Collection entries:

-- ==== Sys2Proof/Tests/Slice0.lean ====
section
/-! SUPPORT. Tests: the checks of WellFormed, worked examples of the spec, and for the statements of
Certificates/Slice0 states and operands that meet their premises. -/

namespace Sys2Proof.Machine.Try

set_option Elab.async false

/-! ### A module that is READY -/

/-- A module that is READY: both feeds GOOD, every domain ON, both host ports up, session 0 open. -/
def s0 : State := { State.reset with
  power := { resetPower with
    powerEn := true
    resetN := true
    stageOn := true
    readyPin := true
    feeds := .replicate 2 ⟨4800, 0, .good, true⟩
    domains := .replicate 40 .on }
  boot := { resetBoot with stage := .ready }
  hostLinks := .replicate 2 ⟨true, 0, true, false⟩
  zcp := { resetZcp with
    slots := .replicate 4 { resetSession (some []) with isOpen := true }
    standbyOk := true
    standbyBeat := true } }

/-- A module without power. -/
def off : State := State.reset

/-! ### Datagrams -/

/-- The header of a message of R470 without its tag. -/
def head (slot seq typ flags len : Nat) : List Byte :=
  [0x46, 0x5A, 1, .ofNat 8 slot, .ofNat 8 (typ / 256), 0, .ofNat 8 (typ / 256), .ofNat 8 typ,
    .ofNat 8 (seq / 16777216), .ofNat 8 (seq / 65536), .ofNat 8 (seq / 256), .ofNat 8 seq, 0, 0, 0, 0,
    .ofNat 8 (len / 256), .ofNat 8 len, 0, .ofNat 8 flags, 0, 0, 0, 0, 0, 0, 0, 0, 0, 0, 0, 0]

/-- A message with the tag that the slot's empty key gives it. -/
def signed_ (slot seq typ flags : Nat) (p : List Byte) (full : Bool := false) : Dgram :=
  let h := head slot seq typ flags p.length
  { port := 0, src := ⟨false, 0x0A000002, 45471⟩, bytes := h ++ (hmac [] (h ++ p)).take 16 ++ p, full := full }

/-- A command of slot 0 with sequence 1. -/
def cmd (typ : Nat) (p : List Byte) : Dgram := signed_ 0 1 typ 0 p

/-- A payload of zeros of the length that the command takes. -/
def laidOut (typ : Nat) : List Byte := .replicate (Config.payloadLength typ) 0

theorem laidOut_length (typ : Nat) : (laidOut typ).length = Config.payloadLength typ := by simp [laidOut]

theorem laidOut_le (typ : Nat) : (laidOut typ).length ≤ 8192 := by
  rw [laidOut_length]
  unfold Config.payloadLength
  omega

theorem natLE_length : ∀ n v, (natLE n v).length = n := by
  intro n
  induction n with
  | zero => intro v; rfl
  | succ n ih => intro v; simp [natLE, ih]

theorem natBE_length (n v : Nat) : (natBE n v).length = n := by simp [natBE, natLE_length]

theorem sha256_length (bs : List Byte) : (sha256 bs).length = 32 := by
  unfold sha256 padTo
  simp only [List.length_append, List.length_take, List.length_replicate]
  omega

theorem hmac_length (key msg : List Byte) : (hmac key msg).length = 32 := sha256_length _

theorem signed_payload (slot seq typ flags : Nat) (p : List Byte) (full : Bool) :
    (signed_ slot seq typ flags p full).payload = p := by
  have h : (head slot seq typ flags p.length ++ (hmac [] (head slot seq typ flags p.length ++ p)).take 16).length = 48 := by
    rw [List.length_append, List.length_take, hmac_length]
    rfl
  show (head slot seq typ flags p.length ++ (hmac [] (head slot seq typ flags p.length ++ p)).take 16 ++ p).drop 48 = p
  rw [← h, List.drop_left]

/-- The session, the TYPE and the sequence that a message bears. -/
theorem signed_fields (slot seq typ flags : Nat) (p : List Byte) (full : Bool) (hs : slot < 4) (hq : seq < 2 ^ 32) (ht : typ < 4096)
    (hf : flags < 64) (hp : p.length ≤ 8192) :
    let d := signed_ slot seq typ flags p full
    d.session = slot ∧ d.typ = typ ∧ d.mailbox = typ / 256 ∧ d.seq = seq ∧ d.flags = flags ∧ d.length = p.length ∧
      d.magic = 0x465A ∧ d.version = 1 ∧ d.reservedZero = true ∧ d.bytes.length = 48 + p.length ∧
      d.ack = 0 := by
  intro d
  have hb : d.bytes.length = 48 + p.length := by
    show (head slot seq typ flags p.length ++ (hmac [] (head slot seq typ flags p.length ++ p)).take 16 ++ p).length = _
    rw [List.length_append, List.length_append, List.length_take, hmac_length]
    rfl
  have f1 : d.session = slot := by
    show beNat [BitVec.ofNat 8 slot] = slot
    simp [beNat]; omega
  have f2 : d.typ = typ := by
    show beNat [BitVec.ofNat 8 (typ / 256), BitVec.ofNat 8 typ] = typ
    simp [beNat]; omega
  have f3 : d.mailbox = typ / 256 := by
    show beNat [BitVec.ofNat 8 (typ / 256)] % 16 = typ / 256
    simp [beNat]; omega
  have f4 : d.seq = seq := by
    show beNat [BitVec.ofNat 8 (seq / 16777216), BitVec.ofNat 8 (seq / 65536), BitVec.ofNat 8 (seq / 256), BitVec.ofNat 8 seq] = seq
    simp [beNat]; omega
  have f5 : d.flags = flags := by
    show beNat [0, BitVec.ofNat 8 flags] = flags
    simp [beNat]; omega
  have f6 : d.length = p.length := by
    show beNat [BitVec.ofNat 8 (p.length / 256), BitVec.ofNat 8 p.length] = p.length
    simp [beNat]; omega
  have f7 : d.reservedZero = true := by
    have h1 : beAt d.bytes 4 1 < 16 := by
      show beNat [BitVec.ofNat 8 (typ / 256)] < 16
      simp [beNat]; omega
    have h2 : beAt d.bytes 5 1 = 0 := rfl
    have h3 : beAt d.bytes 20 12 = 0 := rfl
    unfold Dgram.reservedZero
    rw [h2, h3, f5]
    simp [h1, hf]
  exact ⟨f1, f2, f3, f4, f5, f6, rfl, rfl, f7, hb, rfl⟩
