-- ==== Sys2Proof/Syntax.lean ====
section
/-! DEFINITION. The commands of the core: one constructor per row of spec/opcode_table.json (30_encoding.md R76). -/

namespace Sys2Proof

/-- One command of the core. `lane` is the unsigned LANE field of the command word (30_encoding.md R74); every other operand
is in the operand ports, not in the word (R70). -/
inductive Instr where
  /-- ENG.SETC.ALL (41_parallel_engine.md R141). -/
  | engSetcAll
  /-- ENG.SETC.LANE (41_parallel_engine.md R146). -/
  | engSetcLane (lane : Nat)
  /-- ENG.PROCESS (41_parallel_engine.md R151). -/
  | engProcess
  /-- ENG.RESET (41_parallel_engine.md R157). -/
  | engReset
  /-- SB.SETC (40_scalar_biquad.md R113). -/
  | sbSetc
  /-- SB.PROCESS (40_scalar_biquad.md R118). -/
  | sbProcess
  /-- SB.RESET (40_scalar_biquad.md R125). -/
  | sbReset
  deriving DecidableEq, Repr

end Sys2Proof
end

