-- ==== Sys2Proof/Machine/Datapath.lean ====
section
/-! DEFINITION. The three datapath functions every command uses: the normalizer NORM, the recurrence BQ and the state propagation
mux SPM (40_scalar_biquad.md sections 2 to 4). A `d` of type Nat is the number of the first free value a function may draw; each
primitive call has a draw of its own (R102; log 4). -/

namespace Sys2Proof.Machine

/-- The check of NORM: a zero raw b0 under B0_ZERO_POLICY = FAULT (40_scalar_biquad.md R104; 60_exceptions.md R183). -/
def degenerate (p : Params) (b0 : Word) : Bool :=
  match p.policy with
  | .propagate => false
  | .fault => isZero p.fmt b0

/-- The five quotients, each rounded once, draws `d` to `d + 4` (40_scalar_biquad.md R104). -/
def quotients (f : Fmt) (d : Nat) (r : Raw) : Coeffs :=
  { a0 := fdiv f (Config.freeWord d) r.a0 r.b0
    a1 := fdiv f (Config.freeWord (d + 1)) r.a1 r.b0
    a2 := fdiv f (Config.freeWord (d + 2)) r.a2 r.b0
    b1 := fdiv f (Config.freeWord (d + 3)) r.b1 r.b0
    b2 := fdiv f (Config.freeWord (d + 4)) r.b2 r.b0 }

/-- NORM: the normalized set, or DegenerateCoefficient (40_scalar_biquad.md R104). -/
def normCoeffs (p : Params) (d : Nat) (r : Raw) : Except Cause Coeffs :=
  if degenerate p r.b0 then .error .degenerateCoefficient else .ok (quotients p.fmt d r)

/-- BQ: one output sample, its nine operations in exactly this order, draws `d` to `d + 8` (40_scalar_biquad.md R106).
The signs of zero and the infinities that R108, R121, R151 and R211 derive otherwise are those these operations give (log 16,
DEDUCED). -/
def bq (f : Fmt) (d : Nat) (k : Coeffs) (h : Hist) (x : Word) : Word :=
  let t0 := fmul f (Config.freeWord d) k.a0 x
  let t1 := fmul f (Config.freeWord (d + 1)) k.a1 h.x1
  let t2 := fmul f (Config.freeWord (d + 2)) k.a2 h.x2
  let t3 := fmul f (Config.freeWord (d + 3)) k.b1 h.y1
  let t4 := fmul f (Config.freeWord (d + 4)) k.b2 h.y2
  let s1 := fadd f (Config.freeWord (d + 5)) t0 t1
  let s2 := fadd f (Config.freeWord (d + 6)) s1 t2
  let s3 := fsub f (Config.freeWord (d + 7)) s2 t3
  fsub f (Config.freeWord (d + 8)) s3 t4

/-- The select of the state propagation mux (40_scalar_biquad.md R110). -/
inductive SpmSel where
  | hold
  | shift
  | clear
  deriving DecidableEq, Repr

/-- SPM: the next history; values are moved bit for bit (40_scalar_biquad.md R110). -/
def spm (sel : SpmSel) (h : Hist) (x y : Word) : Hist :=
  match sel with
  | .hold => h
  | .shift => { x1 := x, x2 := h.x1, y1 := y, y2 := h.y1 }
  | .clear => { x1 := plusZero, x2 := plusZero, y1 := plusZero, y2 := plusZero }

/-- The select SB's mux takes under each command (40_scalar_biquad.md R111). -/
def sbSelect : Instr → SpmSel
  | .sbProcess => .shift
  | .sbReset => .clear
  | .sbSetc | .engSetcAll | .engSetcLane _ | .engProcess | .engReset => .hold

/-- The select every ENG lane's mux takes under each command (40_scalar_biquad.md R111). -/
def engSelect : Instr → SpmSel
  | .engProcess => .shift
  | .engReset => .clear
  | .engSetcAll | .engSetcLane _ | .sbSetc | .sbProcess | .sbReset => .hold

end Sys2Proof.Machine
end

(Problem requirements)
Could you output, exactly and with nothing else, the lines from the start of the records through the line containing "its tag. -/"?

(Response to the task)
-- ==== Sys2Proof/Tests/Slice0.lean ====
section
/-! SUPPORT. Tests: the checks of WellFormed, worked examples of the spec, and for the statements of
Certificates/Slice0 states and operands that meet their premises. -/

namespace Sys2Proof.Machine.Try

set_option Elab.async false

/-! ### A module that is READY -/

/-- A module that is READY: both feeds GOOD, every domain ON, both host ports up, session 0 open. -/
def s0 : State := { State.reset with
  power := { resetPower with
    powerEn := true
    resetN := true
    stageOn := true
    readyPin := true
    feeds := .replicate 2 ⟨4800, 0, .good, true⟩
    domains := .replicate 40 .on }
  boot := { resetBoot with stage := .ready }
  hostLinks := .replicate 2 ⟨true, 0, true, false⟩
  zcp := { resetZcp with
    slots := .replicate 4 { resetSession (some []) with isOpen := true }
    standbyOk := true
    standbyBeat := true } }

/-- A module without power. -/
def off : State := State.reset

/-! ### Datagrams -/

/-- The header of a message of R470 without its tag. -/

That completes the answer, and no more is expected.